(Collected data)

········

theorem Mach.vioReturn_within {m₀ : Mach} (m : Mach) (l : VioLevels) {ps : List Part} (h₀ : m₀.within m ps)
    (hs : [Part.clk, Part.aux].all ps.contains = true) : m₀.within (Mach.vioReturn m l) ps := by
  refine Mach.within_step h₀ ?_ hs
  clear h₀ hs
  unfold Mach.vioReturn
  try dsimp only
  repeat' first
    | with_reducible assumption
    | with_reducible exact Mach.within_refl _ _
    | decide
    | with_reducible apply Mach.within_ite
    | with_reducible apply Mach.within_ite2
    | ((simp only [Mach.within_mk_eq]; with_reducible apply Mach.withinMk_of) <;> first | exact Or.inr rfl | with_reducible exact Or.inl rfl | with_reducible rfl | with_reducible exact fun h => h | (intro h; simpa [length_listUpd] using h) | (intro h; split <;> exact h) | exact fun h => h | (intro h; simp [startQueues, h]) | skip)

end Sys2Proof.Machine
end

········

> TASK DETAILS: Write out the lines above from the one containing "(hs : [Part.clk, Part.aux].all" through the last, exactly as they are.

> TASK RESULT:
    (hs : [Part.clk, Part.aux].all ps.contains = true) : m₀.within (Mach.vioReturn m l) ps := by
  refine Mach.within_step h₀ ?_ hs
  clear h₀ hs
  unfold Mach.vioReturn
  try dsimp only
  repeat' first
    | with_reducible assumption
    | with_reducible exact Mach.within_refl _ _
    | decide
    | with_reducible apply Mach.within_ite
    | with_reducible apply Mach.within_ite2
    | ((simp only [Mach.within_mk_eq]; with_reducible apply Mach.withinMk_of) <;> first | exact Or.inr rfl | with_reducible exact Or.inl rfl | with_reducible rfl | with_reducible exact fun h => h | (intro h; simpa [length_listUpd] using h) | (intro h; split <;> exact h) | exact fun h => h | (intro h; simp [startQueues, h]) | skip)

end Sys2Proof.Machine
end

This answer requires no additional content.